The first, and in many ways most important, element in GIS data handling is: what format is your data available in, and what format would you really like it to be in? Once you have managed to coerce the data into a useful format, you need to store it somewhere. You could leave it in a file on your hard disk, but that can become slow, it's messy if you need to share the data, and some of those files can be huge. So it's probably better if you find a server (somewhere central) and put all of your data into a database living on the server. How you go about choosing that database is what we'll consider in the second half of this lesson. When considering database choices, another key concern relates to whether or not you can pull your data back out. Many organizations have found themselves paying millions of dollars a year in license fees as they are stuck with an expensive database that is effectively holding their data hostage.

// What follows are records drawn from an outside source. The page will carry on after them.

-- ==== Sys2Proof/Laws/Machine.lean ====
section
/-!
SUPPORT. What one instruction can do, said once over all of them: it is refused, or it draws, or it
runs a procedure of the sequencer.
-/

namespace Sys2Proof.Machine

/-- What a drawing command may leave of the three fields it can write: each as good as it was. -/
structure KeepsGood (s : State) (g : Memory) (tc : TextContext) (scr : List Slot) : Prop where
  grid : Memory.wf s.grid = true → Memory.wf g = true
  size : 1 ≤ s.tc.size.toNat ∧ s.tc.size.toNat ≤ 4 → 1 ≤ tc.size.toNat ∧ tc.size.toNat ≤ 4
  count : scr.length = s.scr.length
  cursor : 16 ≤ s.cfg.coordBits → s.tc.InRange s.cfg.coordBits → tc.InRange s.cfg.coordBits
  slots : 16 ≤ s.cfg.coordBits →
    (∀ l ∈ s.scr, l.Good s.cfg.coordBits) → ∀ l ∈ scr, l.Good s.cfg.coordBits

/-- Every way an instruction can end (60 R261). -/
inductive Ending (i : Instr) (s : State) : State → Prop where
  | refused (st : Status) (hst : isRefusal st = true)
      (hslot : isDrawing i = true → st = .illegalState → ∃ slot, i = .scrtick slot) :
      Ending i s (refuse st s)
  | drawn (hi : isDrawing i = true) (g : Memory) (tc : TextContext) (scr : List Slot)
      (h : KeepsGood s g tc scr) : Ending i s (complete { s with grid := g, tc := tc, scr := scr })
  | sent (hi : isDrawing i = false) (g : Memory) (hg : Memory.wf s.grid = true → Memory.wf g = true)
      (r : Run) (hr : r.Within { s with grid := g }) (hp : r.KeepsPState { s with grid := g }) :
      Ending i s r.finish
  | power (b : Byte) (hi : i = .setpower b) (hs : isPowered s = true) :
      Ending i s (setPower (flagOf b) s).finish
  | init (hi : i = .init) (hs : s.pstate = .uninitialized) : Ending i s (initSequence s).finish
  | hwreset (hi : i = .hwreset) :
      Ending i s (complete { resetPulse s with pstate := .uninitialized })

theorem Ending.raw {i : Instr} {s : State} (hi : isDrawing i = false) (op : Byte) (p : List Byte) :
    Ending i s (sendRaw op p s) :=
  .sent hi s.grid (fun h => h) _ (xact_within (fits_transactionOf op p) s)
    (xact_keepsPState (fits_transactionOf op p) s)

theorem Ending.refresh {i : Instr} {s : State} (hi : isDrawing i = false) (g : Memory)
    (hg : Memory.wf s.grid = true → Memory.wf g = true) :
    Ending i s (refreshDisplay { s with grid := g }).finish :=
  .sent hi g hg _ (refreshDisplay_within _) (refreshDisplay_keepsPState _)

theorem Ending.refused_other {i : Instr} {s : State} (st : Status) (hst : isRefusal st = true)
    (hi : isDrawing i = false ∨ st ≠ .illegalState) : Ending i s (refuse st s) :=
  .refused st hst fun hd hs => by rcases hi with hi | hi <;> simp_all

/-- Only the grid changed. -/
theorem Ending.grid {i : Instr} {s : State} (hi : isDrawing i = true) (g : Memory)
    (hg : Memory.wf s.grid = true → Memory.wf g = true) :
    Ending i s (complete { s with grid := g }) :=
  .drawn hi g s.tc s.scr ⟨hg, fun h => h, rfl, fun _ h => h, fun _ h => h⟩

/-- Only the text context changed. -/
theorem Ending.text {i : Instr} {s : State} (hi : isDrawing i = true) (tc : TextContext)
    (h : 1 ≤ s.tc.size.toNat ∧ s.tc.size.toNat ≤ 4 → 1 ≤ tc.size.toNat ∧ tc.size.toNat ≤ 4)
    (hc : 16 ≤ s.cfg.coordBits → s.tc.InRange s.cfg.coordBits → tc.InRange s.cfg.coordBits) :
    Ending i s (complete { s with tc := tc }) :=
  .drawn hi s.grid tc s.scr ⟨fun h => h, h, rfl, hc, fun _ h => h⟩

/-- Text printed: the grid and the cursor changed. -/
theorem Ending.print {i : Instr} {s : State} (hi : isDrawing i = true) (str : List Byte) :
    Ending i s (complete (printString str s)) := by
  obtain ⟨g, cx, cy, h, hw, hc⟩ := printString_shape str s
  rw [h]
  exact .drawn hi g { s.tc with cx := cx, cy := cy } s.scr ⟨hw, fun h => h, rfl, fun _ => hc, fun _ h => h⟩

theorem good_set {bits : Nat} {scr : List Slot} {k : Nat} {l : Slot}
    (hl : (∀ l ∈ scr, l.Good bits) → l.Good bits) :
    (∀ l ∈ scr, l.Good bits) → ∀ m ∈ scr.set k l, m.Good bits := fun h m hm => by
  rcases List.mem_or_eq_of_mem_set hm with hm | rfl
  · exact h m hm
  · exact hl h

theorem scrtick_ending (slot : Byte) (s : State) :
    ∃ t, exec (.scrtick slot) s = .next t ∧ Ending (.scrtick slot) s t := by
  by_cases hk : s.cfg.nScroll ≤ slot.toNat
  · exact ⟨_, scrtick_outside hk, .refused_other _ rfl (.inr (by decide))⟩
  · cases hs : s.scr[slot.toNat]? with
    | none =>
      refine ⟨refuse .illegalState s, ?_, .refused _ rfl fun _ _ => ⟨slot, rfl⟩⟩
      simp only [exec, execScrtick]
      rw [if_neg hk]
      simp only [hs]
    | some l =>
      by_cases hv : l.valid = true
      · refine ⟨_, scrtick_valid (by omega) hs hv, .drawn rfl _ s.tc _
          ⟨wf_drawStringAtOffset _ _ _ _, fun h => h, by simp, fun _ h => h, fun _ => good_set fun h =>
            advanceSlot_good (h l (List.mem_of_getElem? hs)) hv⟩⟩
      · exact ⟨_, scrtick_unset (by omega) hs (by simpa using hv),
          .refused _ rfl fun _ _ => ⟨slot, rfl⟩⟩

/-- Every instruction answers a next state, by one of these endings. -/
theorem exec_ending (i : Instr) (s : State) : ∃ t, exec i s = .next t ∧ Ending i s t := by
  cases i
  case setpixel x y b => exact ⟨_, rfl, .grid rfl _ (wf_plot _ _ _)⟩
  case clear => exact ⟨_, rfl, .grid rfl _ fun _ => rfl⟩
  case drawchar x y c => exact ⟨_, rfl, .grid rfl _ (wf_drawChar _ _ _ _)⟩
  case drawchars x y c size color =>
    refine ⟨_, rfl, ?_⟩
    split
    · exact .refused_other _ rfl (.inr (by decide))
    · exact .grid rfl _ (wf_drawCharScaled _ _ _ _ _ _)
  case drawstrc str =>
    refine ⟨_, rfl, ?_⟩
    split
    · exact .refresh rfl _ fun _ => wf_centredGrid _ _
    · exact .refused_other _ rfl (.inl rfl)
  case drawstroff y o str => exact ⟨_, rfl, .grid rfl _ (wf_drawStringAtOffset _ _ _ _)⟩
  case txtinit => exact ⟨_, rfl, .text rfl _ (fun _ => by decide) fun _ _ => ⟨inCoord_zero _, inCoord_zero _⟩⟩
  case setcursor x y =>
    have hx := sext16_range x
    have hy := sext16_range y
    exact ⟨_, rfl, .text rfl _ (fun h => h) fun hb _ =>
      ⟨inCoord_of_packet hb hx.1 hx.2, inCoord_of_packet hb hy.1 hy.2⟩⟩
  case setsize b =>
    refine ⟨_, rfl, ?_⟩
    split
    · exact .refused_other _ rfl (.inr (by decide))
    · refine .text rfl _ (fun _ => ?_) fun _ h => h
      simp only [BitVec.toNat_ofNat]; omega
  case setcolor b => exact ⟨_, rfl, .text rfl _ (fun h => h) fun _ h => h⟩
  case setwrap b => exact ⟨_, rfl, .text rfl _ (fun h => h) fun _ h => h⟩
  case printchar c => exact ⟨_, rfl, .print rfl [c]⟩
  case printstr str => exact ⟨_, rfl, .print rfl str⟩
  case drawstr x y str => exact ⟨_, rfl, .grid rfl _ (wf_drawStr _ _ _ _ _ _)⟩
  case scrinit slot y text =>
    refine ⟨_, rfl, ?_⟩
    split
    · exact .refused_other _ rfl (.inr (by decide))
    · exact .drawn rfl s.grid s.tc _
        ⟨fun h => h, fun h => h, by simp, fun _ h => h, fun hb => good_set fun _ => initSlot_good hb y text⟩
  case scrtick slot => exact scrtick_ending slot s
  case blit4 x y w h data =>
    refine ⟨_, rfl, ?_⟩
    split
    · exact .grid rfl _ (wf_plotAll _)
    · exact .refused_other _ rfl (.inr (by decide))
  case blit2 x y w h data =>
    refine ⟨_, rfl, ?_⟩
    split
    · exact .grid rfl _ (wf_plotAll _)
    · exact .refused_other _ rfl (.inr (by decide))
  case refresh =>
    refine ⟨_, rfl, ?_⟩
    split
    · exact .refresh rfl s.grid fun h => h
    · exact .refused_other _ rfl (.inl rfl)
  case clrrefresh =>
    refine ⟨_, rfl, ?_⟩
    split
    · exact .refresh rfl _ fun _ => rfl
    · exact .refused_other _ rfl (.inl rfl)
  case sendcmdd cop payload =>
    refine ⟨_, rfl, ?_⟩
    split
    · exact .refused_other _ rfl (.inl rfl)
    · exact .raw rfl _ _
  case hwreset => exact ⟨_, rfl, .hwreset rfl⟩
  case setwin cs ce rs re =>
    exact ⟨_, rfl, .sent rfl s.grid (fun h => h) _ (setWindow_within _ _ _ _ s)
      (setWindow_keepsPState _ _ _ _ s)⟩
  case setpower b =>
    refine ⟨_, rfl, ?_⟩
    split
    · rename_i h; exact .power b rfl h
    · exact .refused_other _ rfl (.inl rfl)
  case init =>
    refine ⟨_, rfl, ?_⟩
    split
    · rename_i h; exact .init rfl h
    · exact .refused_other _ rfl (.inl rfl)
  all_goals exact ⟨_, rfl, .raw rfl _ _⟩

/-- A packet that decodes and is no longer than `PKT_MAX` is the command at the port (30 R81, R82). -/
theorem readPacket_of_decodes {cfg : Config} {pkt : List Byte} {i : Instr}
    (hl : pkt.length ≤ cfg.pktMax) (hd : decodePacket pkt = .ok i) : readPacket cfg pkt = .ok i := by
  have h1 : 1 ≤ pkt.length := by
    cases pkt with
    | nil => simp [decodePacket] at hd
    | cons _ _ => simp
  simp only [readPacket, presentable, h1, hl, and_self, decide_true, if_true, hd]

/-- Everything a step can do: wait, be reset, run the decoded instruction, reject the packet, or stop
on one that cannot be presented (30 R80, R81, R96, R97, 70 R290). -/
theorem step_cases (s : State) :
    (s.port = [] ∧ step s = .next s) ∨
    (∃ later, s.port = .blockReset :: later ∧
      step s = .next (resetBlock { s with port := later })) ∨
    (∃ pkt later, s.port = .packet pkt :: later ∧
      ((∃ i t, readPacket s.cfg pkt = .ok i ∧ step s = exec i { s with port := later } ∧
          step s = .next t ∧ Ending i { s with port := later } t) ∨
        (∃ st, isRefusal st = true ∧ step s = .next (refuse st { s with port := later })) ∨
        step s = .fault .packetNotPresentable)) := by
  cases hp : s.port with
  | nil => exact .inl ⟨rfl, by simp only [step, fetch, hp]⟩
  | cons a later =>
    cases a with
    | blockReset => exact .inr (.inl ⟨later, rfl, by simp only [step, fetch, hp]⟩)
    | packet pkt =>
      refine .inr (.inr ⟨pkt, later, rfl, ?_⟩)
      simp only [step, fetch, hp]
      cases hd : readPacket s.cfg pkt with
      | ok i => 
        obtain ⟨t, h1, h2⟩ := exec_ending i { s with port := later }
        exact .inl ⟨i, t, rfl, rfl, h1, h2⟩
      | error e => 
        cases e
        · exact .inr (.inr rfl)
        · exact .inr (.inl ⟨_, rfl, rfl⟩)
        · exact .inr (.inl ⟨_, rfl, rfl⟩)

end Sys2Proof.Machine
end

Finally, we will end the lesson with a look at some interesting datasets from a wide range of sources. In each case, we'll look at the data itself and its metadata, and explore how you could make use of it.
Can you bring your data into the GIS?
Once you have selected the dataset that you need for your project, the most pressing need is to import this data into your GIS. There are two main problems in this situation. The first relates to what format your data is in, and which formats your GIS can handle. For many years, the lingua franca of the vector GIS world has been the Esri shapefile - in large part due to the fact that Esri published the specification online for all to read and implement. This has led to many implementations, both proprietary and open source, which are widely used in GIS tools today. For the raster GIS world, there is less agreement as to which should be the favorite format. One good choice is the GeoTiff which is a public domain standard that describes how to include georeferencing data in the image file's metadata. For more complex earth science data, a popular choice is the netCDF format, which allows for compression of the data.

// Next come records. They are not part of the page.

-- ==== Sys2Proof/Tests/Slice0.lean ====
section
/-!
SUPPORT. The model's own tests. Expected results are the spec's: the packets and tables of
30_encoding.md and the vectors of 95_test_vectors.md (named in each comment), under the test
configuration `CFG_T` of 95 section 0. At the end, for every statement with hypotheses, a witness that
meets them.
-/

namespace Sys2Proof.Tests

open Sys2Proof Sys2Proof.Machine

/-! The test configuration and helpers -/

/-- `FONT_T[c][k] = (c + 17*k) mod 256` (95 section 0). -/
def fontBytes : List Byte :=
  (List.range 576).map fun i => BitVec.ofNat 8 (32 + i / 6 + 17 * (i % 6))

def fontT : Font := ⟨fontBytes.toArray, by simp [fontBytes]⟩

/-- `CFG_T` (95 section 0; the payloads are the example of 40 R141). -/
def cfgT : Config where
  font := fontT
  initPayload :=
    ⟨#[[0x12], [0x91], [0x3F], [0x00], [0x01], [0x00], [0x14, 0x11], [0x0F], [0x9F], [0xE2], [0x1F],
      [0xA0, 0xFD], [0x07], [], [], [0x82, 0x20], [0x00], [], [0x08]], rfl⟩
  winFull := { colStart := 0x1C, colEnd := 0x5B, rowStart := 0x00, rowEnd := 0x3F }
  retryMax := 2
  retryDelayMs := 5
  rowFraming := .cmdPrefixed
  nScroll := 4
  pktMax := 32768
  coordBits := 16

/-- The state after reset under `CFG_T`, with the grid all 0. -/
def s0 : State := { State.afterReset 0 cfgT [] [] 0 with grid := [] }

/-- The first `w` columns of `h` rows from row `y` on at level `v`, the rest 0. -/
def patch (w y h : Nat) (v : Level) : Memory :=
  (List.range h).flatMap fun r => (List.range w).map fun q => (cellAddr q (y + r), v)

/-- One step with this packet presented. -/
def sent (pkt : List Byte) (s : State) : State :=
  match step { s with port := [.packet pkt] } with
  | .next t => t
  | _ => s

/-- The levels of a row of cells from column `x` on, as digits. -/
def row (s : State) (x y n : Nat) : List Nat :=
  (List.range n).map fun q => (cell s.grid (x + q) y).toNat

/-- The levels of a box of the grid, row by row. -/
def box (s : State) (x y w h : Nat) : List (List Nat) := (List.range h).map fun r => row s x (y + r) w

/-- The number of nonzero cells and the sum of all levels. -/
def total (s : State) : Nat × Nat := (s.grid.length, (s.grid.map fun c => c.2.toNat).sum)

/-- The status byte. -/
def code (s : State) : Nat := (statusCode s.status).toNat

/-- How many events, the status byte and XFAIL. -/
def summary (s : State) : Nat × Nat × Bool := (s.bus.length, code s, s.xfail)

/-- A text context as 95 writes it: cursor, size, colour, wrap. -/
def tcAt (cx cy : Int) (size color : Nat) (wrap : Bool) : TextContext where
  cx := cx
  cy := cy
  size := BitVec.ofNat 3 size
  color := BitVec.ofNat 2 color
  wrap := wrap

/-- The display powered on, its next answers as given. -/
def on (answers : List Answer) : State := { s0 with pstate := .poweredOn, answers := answers }

/-- A slot of the given width, offset and direction. -/
def slotAt (pw offset : Int) (dir : Direction) : Slot where
  valid := true
  text := [0x41]
  pw := pw
  offset := offset
  dir := dir
  y := 0

/-- `s0` with slot 0 as given. -/
def withSlot (l : Slot) : State := { s0 with scr := [l] ++ s0.scr.drop 1 }

/-- The offset and direction of slot 0. -/
def sweep (s : State) : Option (Int × Direction) := (s.scr[0]?).map fun l => (l.offset, l.dir)


/-! Ill-formed terms, one per check of `Instr.wellFormed` -/

theorem test_wf_string : (Instr.printstr (List.replicate 32768 0)).wellFormed cfgT = false ∧
    (Instr.drawstrc (List.replicate 32767 0)).wellFormed cfgT = true := by
  simp only [Instr.wellFormed, List.length_replicate]; decide

theorem test_wf_placed_string : (Instr.drawstr 0 0 (List.replicate 32764 0)).wellFormed cfgT = false ∧
    (Instr.drawstroff 0 0 (List.replicate 32763 0)).wellFormed cfgT = true := by
  simp only [Instr.wellFormed, List.length_replicate]; decide

theorem test_wf_scroll_text : (Instr.scrinit 0 0 (List.replicate 32765 0)).wellFormed cfgT = false ∧
    (Instr.scrinit 0 0 (List.replicate 32764 0)).wellFormed cfgT = true := by
  simp only [Instr.wellFormed, List.length_replicate]; decide

theorem test_wf_blit4 : (Instr.blit4 0 0 3 1 [0xFF]).wellFormed cfgT = false ∧
    (Instr.blit4 0 0 3 1 [0xFF, 0]).wellFormed cfgT = true := by decide

theorem test_wf_blit2 : (Instr.blit2 0 0 5 1 [0xFF]).wellFormed cfgT = false ∧
    (Instr.blit2 0 0 5 1 [0xFF, 0]).wellFormed cfgT = true := by decide

theorem test_wf_blit_port :
    (Instr.blit4 0 0 3 1 [0xFF, 0]).wellFormed { cfgT with pktMax := 8 } = false ∧
    (Instr.blit2 0 0 5 1 [0xFF, 0]).wellFormed { cfgT with pktMax := 8 } = false ∧
    (Instr.blit2 0 0 5 1 [0xFF, 0]).wellFormed { cfgT with pktMax := 9 } = true := by decide

theorem test_wf_raw_payload : (Instr.sendcmdd 0xC1 []).wellFormed cfgT = false ∧
    (Instr.sendcmdd 0xC1 (List.replicate 32767 0)).wellFormed cfgT = false := by
  simp only [Instr.wellFormed, List.length_replicate]; decide

theorem test_wf_write_ram : (Instr.cWriteram [0x00]).wellFormed cfgT = false ∧
    (Instr.cWriteram []).wellFormed cfgT = true := by decide


/-! Decoding: packets written out from 30 R83 to R95 and 95 -/

theorem test_decode_pixel :
    decodePacket [0x10, 0x7F, 0x00, 0x3F, 0x00, 0x02] = .ok (.setpixel 127 63 2) ∧
    decodePacket [0x10, 0xFF, 0xFF, 0x00, 0x00, 0x03] = .ok (.setpixel (-1) 0 3) ∧
    decodePacket [0x11] = .ok (.clear) ∧
    decodePacket [0x60] = .ok (.refresh) ∧
    decodePacket [0x61] = .ok (.clrrefresh) := by
  decide

theorem test_decode_glyph :
    decodePacket [0x20, 0xFB, 0xFF, 0x00, 0x00, 0x41] = .ok (.drawchar (-5) 0 0x41) ∧
    decodePacket [0x21, 0x78, 0x00, 0x32, 0x00, 0x41, 0x04, 0x03] = .ok (.drawchars 120 50 0x41 4 3) ∧
    decodePacket [0x22, 0x41, 0x42] = .ok (.drawstrc [0x41, 0x42]) ∧
    decodePacket [0x22] = .ok (.drawstrc []) ∧
    decodePacket [0x23, 0x08, 0x00, 0xFD, 0xFF, 0x48, 0x69] = .ok (.drawstroff 8 (-3) [0x48, 0x69]) := by
  decide

theorem test_decode_text :
    decodePacket [0x30] = .ok (.txtinit) ∧
    decodePacket [0x31, 0xFD, 0x7F, 0x00, 0x00] = .ok (.setcursor 32765 0) ∧
    decodePacket [0x32, 0x02] = .ok (.setsize 2) ∧
    decodePacket [0x33, 0x06] = .ok (.setcolor 6) ∧
    decodePacket [0x34, 0x01] = .ok (.setwrap 1) ∧
    decodePacket [0x35, 0x41] = .ok (.printchar 0x41) ∧
    decodePacket [0x36, 0x41, 0x0A, 0x42] = .ok (.printstr [0x41, 0x0A, 0x42]) ∧
    decodePacket [0x37, 0x0A, 0x00, 0xF7, 0xFF, 0x41, 0x0A, 0x42] = .ok (.drawstr 10 (-9) [0x41, 0x0A, 0x42]) := by
  decide

theorem test_decode_scroll :
    decodePacket [0x40, 0x03, 0x05, 0x01, 0x48] = .ok (.scrinit 3 0x0105 [0x48]) ∧
    decodePacket [0x41, 0x09] = .ok (.scrtick 9) := by
  decide

theorem test_decode_blit :
    decodePacket [0x50, 0x03, 0x00, 0x02, 0x00, 0x03, 0x02, 0x48, 0xC0, 0xF3, 0x7F] = .ok (.blit4 3 2 3 2 [0x48, 0xC0, 0xF3, 0x7F]) ∧
    decodePacket [0x50, 0x00, 0x00, 0x00, 0x00, 0x00, 0x05] = .ok (.blit4 0 0 0 5 []) ∧
    decodePacket [0x51, 0xFE, 0xFF, 0xFF, 0xFF, 0x04, 0x02, 0x00, 0x1B] = .ok (.blit2 (-2) (-1) 4 2 [0x00, 0x1B]) := by
  decide

theorem test_decode_protocol :
    decodePacket [0x80, 0xA5] = .ok (.sendcmd 0xA5) ∧
    decodePacket [0x81, 0xC1, 0x80] = .ok (.sendcmdd 0xC1 [0x80]) ∧
    decodePacket [0x82] = .ok (.hwreset) ∧
    decodePacket [0x83, 0x1C, 0x5B, 0x00, 0x3F] = .ok (.setwin 0x1C 0x5B 0x00 0x3F) ∧
    decodePacket [0x84, 0x07] = .ok (.setpower 7) ∧
    decodePacket [0x85] = .ok (.init) := by
  decide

If you are stuck with a dataset in a format your GIS can not import, I can highly recommend the open source suite of tools GDAL/OGR that provides conversion utilities to read in and write out a wide variety of raster (GDAL) and vector (OGR) formats.
Another common problem in loading data is the need to know what projection and coordinate system corresponds to your dataset. While logically one might think that nobody would ever create a dataset without producing matching metadata, by now you know that this is all too common. This problem is becoming worse. As creating geographic data becomes easier (by so-called "neogeographers"), more and more data is turning up as just a text file or a shapefile with no projection. As a well trained geographer, you'd never make that mistake, but if you get stuck with a dataset with no projection information, you will probably want to visit spatialreference.org which provides a searchable list of projections, and for each projection provides 14 different formats to describe the projection.
Can you pull your data out of the GIS?
Simply put, if you can't get your data back out of a database, then you have to keep using that database even if there are better and/or cheaper options available, as the cost of recreating your data outweighs the benefits of switching. As an example, this problem has cost the US taxpayer up to $25 million just at the US Air Force Academy. There is no telling how much this sort of vendor lock-in is costing in the broader industry.
The moral of this story is to always plan ahead and make sure you have a clear exit strategy before importing your precious data into any database. If the database doesn't implement open standards and allow you to easily export (all of) your data, then there needs to be a really compelling reason to implement your system with it.
Franklin, C., 1992. An introduction to geographic information systems: linking maps to databases. Database 15 (2), 12-21.